**TASK BRIEF**
Two lines mark the range in the entries below: the one holding "step leaves. -/" and the one holding "if st ≠ OK then d.reply m st []". Set down those two and all lines between them, exactly.

**MATERIAL SHOWN**
-- ==== Sys2Proof/Syntax.lean ====
section
/-! DEFINITION. The commands of the block: one constructor of `Instr` per row of the opcode table, with the operands the
rules of spec/ give the command (what the environment decides: the access, the packet, the frame, the measured fact). -/

namespace Sys2Proof

/-! ## Operand types -/

/-- Clock islands of R36 that may be stopped (R38). The always-on island never is. -/
inductive Island where
  | tile (i : Fin 512) | landing (w : Fin 8) | gddr (w : Fin 8) (d : Fin 3) | ucie (w : Fin 8) (m : Fin 2)
  | hall | router | lane (port : Fin 6) (n : Fin 24) | cxl (p : Fin 4) | host | coreA | coreB | keep
  deriving DecidableEq, Repr

/-- What one read of a tile's memories finds (R85, R86). -/
inductive TileErr where
  | clean
  | sramCE                                   -- a single-bit error, corrected
  | sramUE (bank : Fin 24) (word : Fin 2048) -- an uncorrectable word
  | accParity (entry : Fin 1024)             -- an accumulator entry with wrong parity
  deriving DecidableEq, Repr

/-- The tile whose output block is done, and what its reads at the hand-off find (R62, R85, R86). -/
structure TileDone where
  tile : Fin 512
  err : TileErr
  deriving DecidableEq, Repr

/-- What a GDDR7 line decodes to (R134, R135). -/
inductive LineErr where
  | clean
  | onePin (channel : Fin 4) (pin : Fin 9) (onDie : Bool) -- one symbol in error; pin 0-7 data, 8 check
  | onDie                                                  -- clean after the device's own correction
  | uncorrectable
  deriving DecidableEq, Repr

/-- One request that reaches the Hall (R29). -/
structure HallReq where
  src : Fin 17
  dst : Fin 17
  tag : Nat
  deriving DecidableEq, Repr

/-- An aligned 32-bit access of a register page (R46), by its master and address. -/
structure PageAccess where
  master : Byte
  addr : BitVec 40
  write : Bool
  value : Word
  deriving DecidableEq, Repr

/-- A write of a WLOCK and the other accesses of the page that arrive in its cycle (R51). -/
structure LockWrite where
  value : Word
  same : List PageAccess := []
  deriving DecidableEq, Repr

/-- What the check of a word of a protected store finds. -/
inductive WordErr where
  | clean | corrected | uncorrectable
  deriving DecidableEq, Repr

/-- A read of the next word of a mailbox's current message, and what the check of that word finds (R402). -/
structure MbxWord where
  m : Fin 64
  err : WordErr := .clean
  deriving DecidableEq, Repr

/-- The parts that may raise an array handshake error (R131). -/
inductive HandshakePart where
  | landing | tile (i : Fin 512) | collective
  deriving DecidableEq, Repr

/-- What a memory access carries (R142), whether its reader is the array, or its writer the unseal engine (R432), and the Hall port it
comes from (R28; any port below 8 for the array). -/
structure MemUser where
  tenant : Nat
  system : Bool
  keyed : Bool
  port : Nat
  deriving DecidableEq, Repr

/-- What a Cellar access finds (R143, R147, R151). -/
inductive CelErr where
  | clean
  | poison    -- a poisoned response
  | ide       -- a failed IDE check
  | ptUE      -- the page entry reads back uncorrectable
  | ptCE      -- the page entry reads back with one bit in error, which is corrected
  deriving DecidableEq, Repr

/-! ## Packets and frames -/

/-- A packet (R208): the header's fields as numbers, and the payload. LENGTH is the payload's length and HCHK is computed
from the fields where it is needed. -/
structure Packet where
  ptype : Nat
  cls : Nat
  epoch : Bool
  phase : Bool
  dateline : Bool
  dest : Nat
  via : Nat
  src : Nat
  tenant : Nat
  system : Bool
  window : Nat
  channel : Nat
  offset : Nat
  opid : Nat
  seq : Nat
  payload : List Byte
  deriving DecidableEq, Repr

/-- How the training of a Cellar port ends (R146, R502): at the full width and rate, at a lower one, or not at all. -/
inductive CelTrained where
  | full
  | reduced
  | failed
  deriving DecidableEq, Repr

/-- The port whose sweep reads a unit, and what the read finds (R143, R155). -/
structure SweepRead where
  port : Fin 4
  err : CelErr
  deriving DecidableEq, Repr

/-- A link frame as its receiver finds it (R173, R174, R178): the symbols of its codeword that arrived in error; the header word; the
bytes 8-279, payload and tag as they stand on the link; the CRC-32C that came with them; the key generation under which the tag
verifies (none: under no key); and the payload that decryption gives (in a frame sent in clear, the payload itself). -/
structure RxFrame where
  errs : List (Fin 236)
  header : BitVec 64
  body : List Byte
  crc : BitVec 32
  gen : Option Nat
  payload : List Byte
  deriving DecidableEq, Repr

/-- The fields of a CTRL frame's payload (R191). -/
structure CtrlFields where
  ack : Nat
  nak : Bool
  rot : Bool
  rotack : Bool
  credits : List Nat
  gen : Nat
  nonce : Nat
  deriving DecidableEq, Repr

/-- An introduction (R183). -/
structure Intro where
  serial : Nat
  maValid : Bool
  ma : Nat
  port : Nat
  proto : Nat
  digest : Nat
  cap : Nat
  lanes : Nat
  attempt : Nat
  deriving DecidableEq, Repr

/-- A message of the keying exchange as its receiver finds it (R186): the KEYX frames that carried its fragments, in order; its
body, which the transcript takes; whether chain and signature (or tag) verify; and the shared secret that the receiver's own
encapsulation or decapsulation gives. -/
structure KeyMsg where
  frames : List RxFrame
  body : List Byte
  valid : Bool
  secret : Nat
  deriving DecidableEq, Repr


/-! ## Messages (R320, R366) -/

/-- Where a Tosto message came from, and so where its reply goes: an open host session by its slot; a host address
without a session (SESSION 0); the fabric, routed, by the sender's MA; or the fabric by relay, with ORIGIN when it is
valid, the path that leads back, and the relay's TAG. -/
inductive MsgSrc where
  | host (slot : Fin 16)
  | client (addr : Nat)
  | fabric (ma : Nat)
  | relay (origin : Option Nat) (path : List Nat) (tag : Nat)
  deriving DecidableEq, Repr

/-- A Tosto message (R366) as the agent finds it, its tag already checked: the header's fields and the body. -/
structure TMsg where
  src : MsgSrc
  family : Nat
  code : Nat
  reply : Bool
  seq : Nat
  rtag : Nat
  status : Nat
  body : List Byte
  deriving DecidableEq, Repr

/-! ## The host port -/

/-- What an Ethernet frame carries that the port's filter tells apart (R365). -/
inductive EthKind where
  | arp (forUs : Bool)
  | neighbour (forUs : Bool)               -- IPv6 neighbour solicitation
  | echo (v6 forUs : Bool)                 -- ICMP or ICMPv6 echo request
  | tosto (port : Nat) (m : TMsg) (session seq : Nat) (tagOk fieldsOk : Bool)   -- a Tosto message over UDP to a port
  | roce                                   -- UDP port 4791
  | ptp                                    -- UDP 319 or 320, or EtherType 0x88F7
  | eapol                                  -- 0x888E
  | knock                                  -- 0x88B5
  | pfc (priority : Fin 8) (quanta : Nat)  -- IEEE 802.1Qbb flow control of one priority
  | otherType                              -- another EtherType
  | otherUdp (port : Nat)                  -- another UDP port, or IP traffic that is not UDP, ICMP or ND (port 0)
  deriving DecidableEq, Repr

/-- What protects a MACsec frame (0x88E5): whether its ICV is right under the SA of the association number it names, and its packet
number. -/
structure Secured where
  ok : Bool
  an : Fin 4
  pn : Nat
  deriving DecidableEq, Repr

/-- A frame on the host port: its length, its VLAN tag, and its MACsec protection. -/
structure EthFrame where
  bytes : Nat
  vlan : Option Nat
  secured : Option Secured
  kind : EthKind
  deriving DecidableEq, Repr

/-- A step of MACsec key agreement as Strongroom takes it from an MKA frame (R376). -/
inductive MkaStep where
  | invalid                                  -- the frame fails its check under the CAK
  | peer                                     -- a live peer list forms
  | sak (an : Fin 4)                         -- the key server distributes a SAK for an association number
  | transmit                                 -- the transmit SA is installed after it
  deriving DecidableEq, Repr

/-- A request of the RoCEv2 responder as the port finds it (R379-R381): its QP, whether the ICRC is right, whether its
opcode is supported, its PSN, and whether it carries a CE mark. -/
structure RoceReq where
  qpn : Nat
  icrc : Bool
  supported : Bool
  psn : Nat
  ce : Bool
  deriving DecidableEq, Repr

/-- A Knock frame (R384): its fields, whether its tag is right under the loaded knock key, and whether its reserved bytes are
0. `soon` says that it arrived within 10 us of the last frame taken. -/
structure Knock where
  soon : Bool
  version : Nat
  command : Nat
  reservedZero : Bool
  serial : Nat
  counter : Nat
  arg : Nat
  tagOk : Bool
  sender : Nat
  deriving DecidableEq, Repr

/-- What a Strongroom LOCK call asks for (R300): WLOCK bits of a block, or a policy entry. -/
inductive LockWhat where
  | wlock (block : BitVec 12) (value : BitVec 32)
  | policy (entry : Nat) (value : BitVec 64)
  deriving DecidableEq, Repr

/-- The header of a PTP message as the block finds it (R382): the sender's clock identity, its domain, and the transport it
came over. -/
structure PtpHdr where
  clock : Nat
  domain : Nat
  transport : Nat
  deriving DecidableEq, Repr

/-- What a tile self-test finds for a tile that does not pass at its shipped grade: the grade it passes at, or none (R504). -/
abbrev TileFind := Fin 512 × Option (Fin 4)

/-- The fuses that MAKER reads by JTAG (R437): the serial, the MAC address, the life cycle with its generation, an owner slot, the
seed, the seed-kill fuse, and a tile of the shipped floor plan. -/
inductive Fuse where
  | serial | mac | lifeCycle | owner (slot : Fin 4) | seed | seedKill | shipped (tile : Fin 512)
  deriving DecidableEq, Repr
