/-- Setup begins: the slice is PREPARING and the first step leaves. -/
def Dev.sliceSetup (d : Dev) (t : Nat) (y : Slice) : Dev :=
  let d := (d.setAsm t none).setSlice t (some y)
  let r := d.beginScript (.setup t) (setupStages d t y)
  if r.1 then r.2 else r.2.setupDone t

/-- The checks of R350 on a complete assembly, by what the members' scrubs were read to be: refused, or set up. -/
def Dev.sliceCommit (d : Dev) (t : Nat) (m : TMsg) : Dev :=
  match (asmOf d t).bind (fun x => x.items.map (fun i => (x.contained, i))) with
  | none => d.reply m SLICE_INVALID []
  | some (contained, mas, recs) =>
    let st := sliceCheck d t contained mas
    if st ≠ OK then d.reply m st []
    else (d.sliceSetup t ⟨1, contained, mas, recs, OK⟩).reply m OK []

/-- The SLICE_COMMIT that waited for the members' scrubs is answered. -/
def Dev.sliceChecked (d : Dev) (t : Nat) : Dev :=
  match (asmOf d t).bind (fun x => x.waiting.map (fun m => (x, m))) with
  | some (x, m) => (d.setAsm t (some { x with waiting := none })).sliceCommit t m
  | none => d

/-! ## Answers -/

/-- PEAL_ACTIVATE for the campaign that has come to its end, to every member but those named. -/
def Dev.tellActivate (d : Dev) (mas : List Nat) : Dev :=
  match d.mgr.campaign with
  | some c => d.mgrTell (mas.map (fun ma => ⟨ma, famBelfry, 12, leBytes 4 (termField d) ++ leBytes 2 c.num ++ leBytes 1 c.kind⟩))
  | none => d

/-- The order in which modules activate: the standby manager's before the manager's own, which is last (R333). -/
def activationOrder (d : Dev) : List Nat :=
  let me := myMa d
  let others := (memberMas d).filter (fun ma => ma != me)
  (others.filter (fun ma => d.bel.mate == some ma)) ++ (others.filter (fun ma => d.bel.mate != some ma)) ++ [me]

/-- What a campaign of the manager's own has brought to the modules is taken into use there: the plan of discovery (R303), or the member
list of the installation that waits for it, which then goes on (R345 step 4). -/
def Dev.autoActivate (d : Dev) : Dev :=
  match d.mgr.campaign with
  | none => d
  | some c =>
    if ¬ c.auto then d
    else if c.kind = 3 then
      let d := d.tellActivate ((memberMas d).filter (fun ma => ma != myMa d))
      { d with mgr := { d.mgr with campaign := none } }
    else match d.mgr.install with
    | some i =>
      if i.tables = some c.num then
        let d := ((d.tellActivate (activationOrder d)).beginScript .install i.rest).2
        ({ d with mgr := { d.mgr with campaign := none, install := some { i with rest := [], tables := none } } } : Dev).noteFlip
      else { d with mgr := { d.mgr with campaign := none } }
    | none => { d with mgr := { d.mgr with campaign := none } }

/-- A script has done all its stages. -/
def Dev.jobDone (d : Dev) (j : MgrJob) : Dev :=
  match j with
  | .peal => d.autoActivate
  | .resolve => d.resolveBanks.appointStandby
  -- with changed sets the TABLES campaign follows (R345 step 4)
  | .install => if d.mgr.install.any (fun i => i.rest.isEmpty) then d.flipDone else d
  | .live => d.liveThere
  | .release => d.released
  | .check t => d.sliceChecked t
  | .setup t => d.setupDone t
  | .teardown t => d.sliceGone t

**RESPONSE AREA**
/-- Setup begins: the slice is PREPARING and the first step leaves. -/
def Dev.sliceSetup (d : Dev) (t : Nat) (y : Slice) : Dev :=
  let d := (d.setAsm t none).setSlice t (some y)
  let r := d.beginScript (.setup t) (setupStages d t y)
  if r.1 then r.2 else r.2.setupDone t

/-- The checks of R350 on a complete assembly, by what the members' scrubs were read to be: refused, or set up. -/
def Dev.sliceCommit (d : Dev) (t : Nat) (m : TMsg) : Dev :=
  match (asmOf d t).bind (fun x => x.items.map (fun i => (x.contained, i))) with
  | none => d.reply m SLICE_INVALID []
  | some (contained, mas, recs) =>
    let st := sliceCheck d t contained mas
    if st ≠ OK then d.reply m st []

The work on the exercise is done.